Sunday 24 December 2017

Step by step: nursery

The nursery at Womble Hall has a long and interesting history. I had a nursery in the very first house in a bookshelf, but I didn't have time to develop it properly. I remember having problems with the bed because I simply had no idea about how to make a bed.

In my cabinet house, I didn't have space for a nursery. I had to sacrifice something, and as the nursery at that point was least developed, I sacrificed it. Instead, I made a nursery room box.

Then I moved the nursery to Helen Hall, a Playmobile house that a friend first gave me and later, when I had bought all the missing parts and renovated and decorated it, wanted to have back. So the nursery returned to a room box, although by then I had made something else in the original box and had to use a different one:


This was before I could even imagine that within a few months I would have a huge house with nineteen rooms where there would be space for a proper nursery. This looks temporary and unfinished, and it was. I had never really invested in this project, just put in things that happened to come in large lots or randomly bought at flea markets.

When I started working on Womble Hall, the most natural place for the nursery was obviously in the attic, and I planned it so from the beginning. Yet it was one of the last rooms I got down to, and for a long time it looked almost like the picture above: bare walls and a heap of objects. As with the rest of the house, I decorated as much as possible on flat surfaces, and when I finally assembled the house, inserting the door all the way back was quite a job.



The wallpaper is a printie from Jennifer's website, which I tried in various sizes. There is a disadvantage with this wallpaper because it is a bit distracting, but I like it. Most of the old furniture is still there, and some is out of scale. The table is a cheap piece from Poundland, the bed is too large, the corner cupboard is a Lundby, and the cabinet on the left is Playmobile. The little fireplace is a plastic one that I upcycled. But someone told me they would kill for this rocking horse.
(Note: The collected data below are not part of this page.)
-- ==== Sys2Proof/Laws/Service.lean ====
section
/-! SUPPORT. Laws/Service.lean: service jobs keep the forms of the state and undo nothing that lasts, operation by operation. -/

set_option linter.unusedVariables false

namespace Sys2Proof.Machine

theorem markRepair_keeps {s0 s : State} {a0 : Nat} (h : Keeps s0 s) : Keeps s0 (markRepair a0 s) := by
  unfold markRepair
  repeat' first | with_reducible assumption | with_reducible apply journalEntry_keeps | with_reducible apply longPut_keeps

theorem repairJob_keeps {s0 s : State} {a0 : Nat} (h : Keeps s0 s) : Keeps s0 (repairJob a0 s) := by
  unfold repairJob
  repeat' first
    | with_reducible assumption | with_reducible apply failJob_keeps | with_reducible apply jobComplete_keeps
    | with_reducible apply markRepair_keeps | with_reducible apply Keeps.ite

theorem fusePair_keeps {s0 s : State} {a0 : Nat} (h : Keeps s0 s) : Keeps s0 (fusePair a0 s) := by
  have k := fuseOut_keeps (a0 := checkerOf a0) (fuseOut_keeps (a0 := mainOf a0) h)
  have k2 := k.boot (b := { (fuseOut (checkerOf a0) (fuseOut (mainOf a0) s)).boot with
      fusedEng := (fuseOut (checkerOf a0) (fuseOut (mainOf a0) s)).boot.fusedEng ++ [mainOf a0, checkerOf a0] })
    id (Nat.le_refl _) (fun _ m => List.mem_append_left _ m) (Nat.le_refl _)
  unfold fusePair
  exact logEvent_keeps (Keeps.ite k2 (valJournal_keeps k2))

theorem serviceReset_keeps {s0 s : State} {a0 : Nat} (h : Keeps s0 s) : Keeps s0 (serviceReset a0 s) := by
  unfold serviceReset
  repeat' first
    | with_reducible assumption | with_reducible apply failJob_keeps | with_reducible apply fusePair_keeps
    | with_reducible apply journalEntry_keeps | with_reducible apply longPut_keeps | with_reducible apply valPut_keeps
    | with_reducible apply modBoot_keeps | with_reducible apply warmReset_keeps | with_reducible apply Keeps.foldl | intro _ _ _
    | exact ⟨rfl, rfl, rfl, rfl, rfl⟩ | intro _ | with_reducible apply Keeps.ite | split | dsimp only
    | with_reducible refine Keeps.mk' ?_ rfl rfl rfl rfl rfl rfl rfl rfl rfl rfl rfl rfl rfl rfl rfl rfl rfl rfl rfl rfl rfl rfl rfl rfl rfl rfl

theorem selfReturn_keeps {s0 s : State} {a0 : Nat} {a1 : Nat} (h : Keeps s0 s) : Keeps s0 (selfReturn a0 a1 s) := by
  unfold selfReturn
  repeat' first
    | with_reducible assumption | with_reducible apply setPair_keeps | with_reducible apply valJournal_keeps
    | with_reducible apply Keeps.ite | split | dsimp only

theorem selfRun_keeps {s0 s : State} {a0 : Nat} {a1 : Nat} (h : Keeps s0 s) : Keeps s0 (selfRun a0 a1 s) := by
  unfold selfRun
  repeat' first
    | with_reducible assumption | with_reducible apply logEvent_keeps | with_reducible apply jobComplete_keeps
    | with_reducible apply selfReturn_keeps | with_reducible apply failJob_keeps | with_reducible apply markRepair_keeps
    | with_reducible apply modPair_keeps | split | dsimp only

theorem selfTry_keeps {s0 s : State} {a0 : Nat} (h : Keeps s0 s) : Keeps s0 (selfTry a0 s) := by
  unfold selfTry
  repeat' first
    | with_reducible assumption | with_reducible apply selfRun_keeps | with_reducible apply setJob_keeps
    | with_reducible apply startMigration_keeps | with_reducible apply failJob_keeps | with_reducible apply Keeps.ite

theorem tileTemp_keeps {s0 s : State} {a0 : Nat} (h : Keeps s0 s) : Keeps s0 (tileTemp a0 s).2 := by
  unfold tileTemp
  repeat' first | with_reducible assumption | with_reducible apply sense_keeps

theorem calibrate_keeps {s0 s : State} {a0 : Nat} {a1 : Int} (h : Keeps s0 s) : Keeps s0 (calibrate a0 a1 s) := by
  unfold calibrate
  repeat' first | with_reducible assumption | with_reducible apply modTile_keeps

theorem calibTry_keeps {s0 s : State} {a0 : Nat} (h : Keeps s0 s) : Keeps s0 (calibTry a0 s) := by
  unfold calibTry
  repeat' first
    | with_reducible assumption | with_reducible apply tileTemp_keeps | with_reducible apply jobComplete_keeps
    | with_reducible apply calibrate_keeps | with_reducible apply Keeps.ite

theorem autoCalibrate_keeps {s0 s : State} {a0 : Nat} {a1 : Int} (h : Keeps s0 s) : Keeps s0 (autoCalibrate a0 a1 s) := by
  unfold autoCalibrate
  repeat' first | with_reducible assumption | with_reducible apply calibrate_keeps | with_reducible apply Keeps.ite

theorem sideTry_keeps {s0 s : State} {a0 : Nat} (h : Keeps s0 s) : Keeps s0 (sideTry s a0) := by
  unfold sideTry
  repeat' first
    | with_reducible assumption | with_reducible apply selfTry_keeps | with_reducible apply calibTry_keeps
    | with_reducible apply Keeps.ite | split

theorem servicePoll_keeps {s0 s : State}  (h : Keeps s0 s) : Keeps s0 (servicePoll s) := by
  unfold servicePoll
  repeat' first
    | with_reducible assumption | with_reducible apply loaderPoll_keeps | with_reducible apply sideTry_keeps
    | with_reducible apply Keeps.foldl

theorem cancelJob_keeps {s0 s : State} {a0 : Nat} {a1 : Nat} (h : Keeps s0 s) : Keeps s0 (cancelJob a0 a1 s) := by
  unfold cancelJob
  repeat' first
    | with_reducible assumption | with_reducible apply failJob_keeps | with_reducible apply jobComplete_keeps
    | with_reducible apply setJob_keeps | with_reducible apply Keeps.ite

theorem jobAccept_keeps {s0 s : State} {a0 : SvcCmd} {a1 : Option Nat} (h : Keeps s0 s) : Keeps s0 (jobAccept a0 a1 s) := by
  unfold jobAccept
  repeat' first
    | with_reducible assumption | with_reducible apply setJob_keeps | with_reducible apply cancelJob_keeps
    | with_reducible apply selfTry_keeps | with_reducible apply calibTry_keeps | with_reducible apply repairJob_keeps
    | with_reducible apply serviceReset_keeps | with_reducible apply loaderQueue_keeps | split

theorem svcWrite_keeps {s0 s : State} {a0 : List Byte} {a1 : Option Nat} (h : Keeps s0 s) : Keeps s0 (svcWrite a0 a1 s).2 := by
  unfold svcWrite
  repeat' first | with_reducible assumption | with_reducible apply jobAccept_keeps | with_reducible apply Keeps.ite_snd

theorem stagePut_keeps {s0 s : State} {a0 : Nat} {a1 : Nat} {a2 : List Byte} (h : Keeps s0 s) : Keeps s0 (stagePut a0 a1 a2 s) := by
  unfold stagePut
  repeat' first
    | with_reducible assumption | dsimp only
    | with_reducible refine Keeps.mk' ?_ rfl rfl rfl rfl rfl rfl rfl rfl rfl rfl rfl rfl rfl rfl rfl rfl rfl rfl rfl rfl rfl rfl rfl rfl rfl rfl

theorem fwPut_keeps {s0 s : State} {a0 : List Byte} (h : Keeps s0 s) : Keeps s0 (fwPut a0 s) := by
  unfold fwPut
  repeat' first
    | with_reducible assumption | with_reducible apply putFwSlot_keeps | split | dsimp only
    | with_reducible refine Keeps.mk' ?_ rfl rfl rfl rfl rfl rfl rfl rfl rfl rfl rfl rfl rfl rfl rfl rfl rfl rfl rfl rfl rfl rfl rfl rfl rfl rfl

theorem stageTake_keeps {s0 s : State} {a0 : Nat} {a1 : Nat} {a2 : List Byte} (h : Keeps s0 s) : Keeps s0 (stageTake a0 a1 a2 s) := by
  unfold stageTake
  repeat' first
    | with_reducible assumption | with_reducible apply fwPut_keeps | with_reducible apply stagePut_keeps | with_reducible apply Keeps.ite

theorem chunkWrite_keeps {s0 s : State} {a0 : List Byte} (h : Keeps s0 s) : Keeps s0 (chunkWrite a0 s).2 := by
  unfold chunkWrite
  repeat' first
    | with_reducible assumption | with_reducible apply valPut_keeps | with_reducible apply stageTake_keeps
    | with_reducible apply Keeps.ite_snd

theorem markTile_keeps {s0 s : State} {a0 : Nat} (h : Keeps s0 s) : Keeps s0 (markTile s a0) := by
  unfold markTile
  repeat' first
    | with_reducible assumption | with_reducible apply valPut_keeps | with_reducible apply setPend_keeps
    | with_reducible apply Keeps.foldl | intro _ _ _ | with_reducible apply Keeps.ite

theorem periodMark_keeps {s0 s : State}  (h : Keeps s0 s) : Keeps s0 (periodMark s) := by
  unfold periodMark
  repeat' first
    | with_reducible assumption | with_reducible apply markTile_keeps | with_reducible apply phaseReduce_keeps
    | with_reducible apply substAtMark_keeps | with_reducible apply pairAtMark_keeps | with_reducible apply refreshAtMark_keeps
    | with_reducible apply jobAtMark_keeps | with_reducible apply handoversAtMark_keeps | with_reducible apply servicePoll_keeps
    | with_reducible apply autoAtMark_keeps | with_reducible apply Keeps.foldl | intro _ _ _ | with_reducible apply Keeps.ite | dsimp only
    | with_reducible refine Keeps.mk' ?_ rfl rfl rfl rfl rfl rfl rfl rfl rfl rfl rfl rfl rfl rfl rfl rfl rfl rfl rfl rfl rfl rfl rfl rfl rfl rfl

end Sys2Proof.Machine
end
It came with a job lot from ebay.

I then added an Adam ceiling as I did with all other rooms.

When I came to making proper furniture for the nursery, I used a couple of Chippendale kits to make a bed and a cabinet.
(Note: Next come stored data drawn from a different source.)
theorem meets_CapturesFallDueAndAreTaken :
    (∃ (m : Fin 128) (s : State), Inv s ∧ countsChecked (getPair s m) = true ∧ valGet s (cPair m 4) ≠ 0 ∧
      valGet s (cPair m 4) ≤ (getPair s m).sinceCap) ∧
    (∃ (m : Fin 128) (s : State), Inv s ∧ countsChecked (getPair s m) = true ∧ (getPair s m).logKept = false ∧ 1344 ≤ (getPair s m).logN) ∧
    (∃ (m : Fin 128) (s : State) (c : Ckpt), Inv s ∧ noJobs s ∧ (getPair s m).st = .checked ∧ (getPair s m).phase = .none ∧
      (getPair s m).chain = [] ∧ (getPair s m).mig = none ∧ (getPair s m).cmdDue = false ∧ (getPair s m).logKept = false ∧
      (getPair s m).logN < 1344 ∧ (getPair s m).capDue = true ∧ captureAllowed s m = true ∧
      c = ckptOf (getPair s m) (landAll (getEng s (mainOf m))) ∧
      ckptBits c = ckptBits (checkerCkpt (getPair s m) c (landAll (getEng s (checkerOf m))))) :=
  ⟨⟨127, valPut (cPair 127 4) 3 (setPair 127 { Pair.fresh with st := .checked, sinceCap := 3 } base), inv_ok _ (by decide +kernel),
    (by decide +kernel), (by decide +kernel), (by decide +kernel)⟩,
   ⟨0, setPair 0 { Pair.fresh with st := .checked, logN := 1344 } base, inv_ok _ (by decide +kernel), (by decide +kernel), (by decide +kernel),
     (by decide +kernel)⟩,
   ⟨0,
     setPair 0 { Pair.fresh with st := .checked, capDue := true, logN := 1, count := 3 } (setEng 0 mv (setEng 1 { mv with st := .following } base)),
     ckptOf (getPair (setPair 0 { Pair.fresh with st := .checked, capDue := true, logN := 1, count := 3 } (setEng 0 mv (setEng 1 { mv with st := .following } base))) 0) (landAll (getEng (setPair 0 { Pair.fresh with st := .checked, capDue := true, logN := 1, count := 3 } (setEng 0 mv (setEng 1 { mv with st := .following } base))) 0)),
     inv_ok _ (by decide +kernel), noJobs_ok _ (by decide +kernel), (by decide +kernel), (by decide +kernel), (by decide +kernel),
     (by decide +kernel), (by decide +kernel), (by decide +kernel), (by decide +kernel), (by decide +kernel), (by decide +kernel), rfl,
     (by decide +kernel)⟩⟩

/-- A pair whose last slot and log lie in its bank 7. -/
theorem slot_ok (p : Option Ckpt × State) (d : Ckpt) (s : State) (h : p.1.isSome = true) (h2 : p.2 = s) : p = (some (p.1.getD d), s) := by
  obtain ⟨o, t⟩ := p
  cases o with
  | none => cases h
  | some c => cases h2; rfl
set_option maxRecDepth 50000 in
theorem restoring_inv : Machine.Inv (restoring Pair.fresh) := inv_ok _ (by decide +kernel)
set_option maxRecDepth 50000 in
theorem restoring_slot : (readSlot 0 false (restoring Pair.fresh)).1.isSome = true := by decide +kernel
set_option maxRecDepth 50000 in
theorem restoring_same : (readSlot 0 false (restoring Pair.fresh)).2 = restoring Pair.fresh := by decide +kernel
set_option maxRecDepth 50000 in
theorem restoring_log : (readLog 0 (restoring Pair.fresh)).2 = (true, restoring Pair.fresh) := by decide +kernel
set_option maxRecDepth 50000 in
theorem restoring_pair : (getPair (restoring Pair.fresh) 0).phase = .restoring ∧ (getPair (restoring Pair.fresh) 0).valid = true ∧
    (getPair (restoring Pair.fresh) 0).cur = false ∧ promiseBit (restoring Pair.fresh) 2 = false := by decide +kernel
theorem pair_ok {α β : Type} (p : α × β) (b : β) (h : p.2 = b) : p = (p.1, b) := by cases h; rfl

theorem meets_RestartRestoresAndReplays :
    (∃ (m : Fin 128) (s : State), Inv s ∧ (getPair s m).phase = .resetting) ∧
    (∃ (m : Fin 128) (s : State) (c : Ckpt) (recs : List LogRec), Inv s ∧ (getPair s m).phase = .restoring ∧ (getPair s m).valid = true ∧
      readSlot m (getPair s m).cur s = (some c, s) ∧ readLog m s = (recs, true, s)) ∧
    (∃ (m : Fin 128) (s : State) (o : Option Ckpt) (recs : List LogRec) (bad : Bool) (good : Bool), Inv s ∧ (getPair s m).phase = .restoring ∧
      readSlot m (getPair s m).cur s = (o, s) ∧ readLog m s = (recs, good, s) ∧
      (bad = true ∨ (getPair s m).valid = false ∨ good = false ∨ o = none) ∧ promiseBit s 2 = false) ∧
    (∃ (m : Fin 128) (s : State) (b : Nat), Inv s ∧ (getPair s m).phase = .replay b ∧ b ≤ (getPair s m).count ∧ (getPair s m).toDebug = false ∧
      (getPair s m).mig = none ∧ (∀ x ∈ (getPair s m).rlog, x.count ≠ (getPair s m).count % 2 ^ 24)) :=
  ⟨⟨0, setPair 0 { Pair.fresh with st := .restoring, phase := .resetting } base, inv_ok _ (by decide +kernel), (by decide +kernel)⟩,
   ⟨0, (restoring Pair.fresh), ((readSlot 0 false (restoring Pair.fresh)).1.getD ck0), (readLog 0 (restoring Pair.fresh)).1, restoring_inv,
     restoring_pair.1, restoring_pair.2.1,
     (by show readSlot 0 (getPair (restoring Pair.fresh) 0).cur _ = _; rw [restoring_pair.2.2.1]; exact slot_ok _ _ _ restoring_slot restoring_same),
     pair_ok _ _ restoring_log⟩,
   ⟨0, (restoring Pair.fresh), (readSlot 0 false (restoring Pair.fresh)).1, (readLog 0 (restoring Pair.fresh)).1, true, true, restoring_inv,
     restoring_pair.1,
     (by show readSlot 0 (getPair (restoring Pair.fresh) 0).cur _ = _; rw [restoring_pair.2.2.1]; exact pair_ok _ _ restoring_same),
     pair_ok _ _ restoring_log, Or.inl rfl, restoring_pair.2.2.2⟩,
   ⟨0,
     setPair 0 { Pair.fresh with st := .restoring, phase := .replay 2, count := 2, defer := 4#32 } (setEng 0 { mv with st := .restoring } (setEng 1 { mv with st := .restoring } base)),
     2, inv_ok _ (by decide +kernel), (by decide +kernel), (by decide +kernel), (by decide +kernel), (by decide +kernel), (by decide +kernel)⟩⟩

theorem meets_FaultsOfAPair :
    (∃ (m : Fin 128) (s : State), Inv s ∧ (getPair s m).st = .checked ∧ (getPair s m).phase = .none ∧ (getPair s m).valid = true ∧
      (getPair s m).logN < 1408 ∧ within1s s (getPair s m).lastMis = false) ∧
    (∃ (m : Fin 128) (s : State) (d : Nat × Nat), Inv s ∧ (getPair s m).dead = some d ∧ (getPair s m).phase ≠ .none ∧ d.1 ≤ s.now) ∧
    (∃ (m : Fin 128) (s : State) (k : Nat), Inv s ∧ (getPair s m).st = .checked ∧ (getPair s m).mig = none ∧ findSpare s m = some k) :=
  ⟨⟨0,
    setPair 0 { Pair.fresh with st := .checked, valid := true, logN := 1, count := 7 } (setEng 0 { mv with ldq := [({ ctx := 0, addr := 0#32, place := .phys paShelf, width := 2, sx := false, lock := false, last := false, drain := false, left := 1, data := none, perf := none, err := 0, drop := false, seq := 0, logged := none } : LoadOp)], stb := [({ addr := 0#32, place := .phys paShelf, width := 2, data := 0x01020304#64, lock := false, last := false, pc := 0, released := true, seq := 0, taken := false } : StoreOp), { ({ addr := 0#32, place := .phys paShelf, width := 2, data := 0x01020304#64, lock := false, last := false, pc := 0, released := true, seq := 0, taken := false } : StoreOp) with released := false }] } (setEng 1 { mv with st := .following } base)),
    inv_ok _ (by decide +kernel), (by decide +kernel), (by decide +kernel), (by decide +kernel), (by decide +kernel), (by decide +kernel)⟩,
   ⟨0, setPair 0 { Pair.fresh with st := .restoring, phase := .resetting, dead := some (0,5) } base, (0,5), inv_ok _ (by decide +kernel),
     (by decide +kernel), (by decide +kernel), (by decide +kernel)⟩,
   ⟨0, setPair 0 { Pair.fresh with st := .checked } (setEng 0 mv (valPut (cPair 3 8) 1 base)), 3, inv_ok _ (by decide +kernel), (by decide +kernel),
     (by decide +kernel), (by decide +kernel)⟩⟩

theorem meets_SparesTakeOver :
    (∃ (m : Fin 128) (s : State) (g : Migration), Inv s ∧ (getPair s m).mig = some g ∧ g.copied = false ∧ g.spare ≠ m) ∧
    (∃ (m : Fin 128) (s : State) (g : Migration), Inv s ∧ noJobs s ∧ (getPair s m).mig = some g ∧ g.fault = true ∧ g.copied = true ∧
      (getPair s m).st = .unchecked ∧ (getPair s m).valid = true ∧ (getPair s m).logN < 1408 ∧ (getPair s m).chain = [] ∧
      (getEng s (mainOf m)).st = .held ∧ g.spare ≠ m ∧ storesOf (getEng s (mainOf m)) = [] ∧ storesOf (getEng s (checkerOf m)) = []) :=
  ⟨⟨0,
    setPair 0 { Pair.fresh with st := .unchecked, mig := some ({ spare := 3, copied := false, from_ := 0, armed := false, fault := true, cmd := false, markAt := 0, kept := [] } : Migration) } (setEng 0 mv base),
    ({ spare := 3, copied := false, from_ := 0, armed := false, fault := true, cmd := false, markAt := 0, kept := [] } : Migration),
    inv_ok _ (by decide +kernel), (by decide +kernel), (by decide +kernel), (by decide +kernel)⟩,
   ⟨0,
     setPair 0 { Pair.fresh with st := .unchecked, mig := some ({ spare := 3, copied := true, from_ := 0, armed := false, fault := true, cmd := false, markAt := 0, kept := [] } : Migration), valid := true, logN := 1, count := 7 } (setEng 0 { mv with st := .held } (valPut (cPair 3 8) 1 base)),
     ({ spare := 3, copied := true, from_ := 0, armed := false, fault := true, cmd := false, markAt := 0, kept := [] } : Migration),
     inv_ok _ (by decide +kernel), noJobs_ok _ (by decide +kernel), (by decide +kernel), (by decide +kernel), (by decide +kernel),
     (by decide +kernel), (by decide +kernel), (by decide +kernel), (by decide +kernel), (by decide +kernel), (by decide +kernel),
     (by decide +kernel), (by decide +kernel)⟩⟩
This is what it looks like now.


There are lots of lovely objects that have accumulated over the years, but I don't know how to display them better. Chaos is natural in a nursery, and there is a limit of how many objects I can put in the foreground. Maybe I should just move them around every now and then. This room is above eye level so you need to use library steps to have a look. Perhaps making this effort also encourages the visitor to look more closely.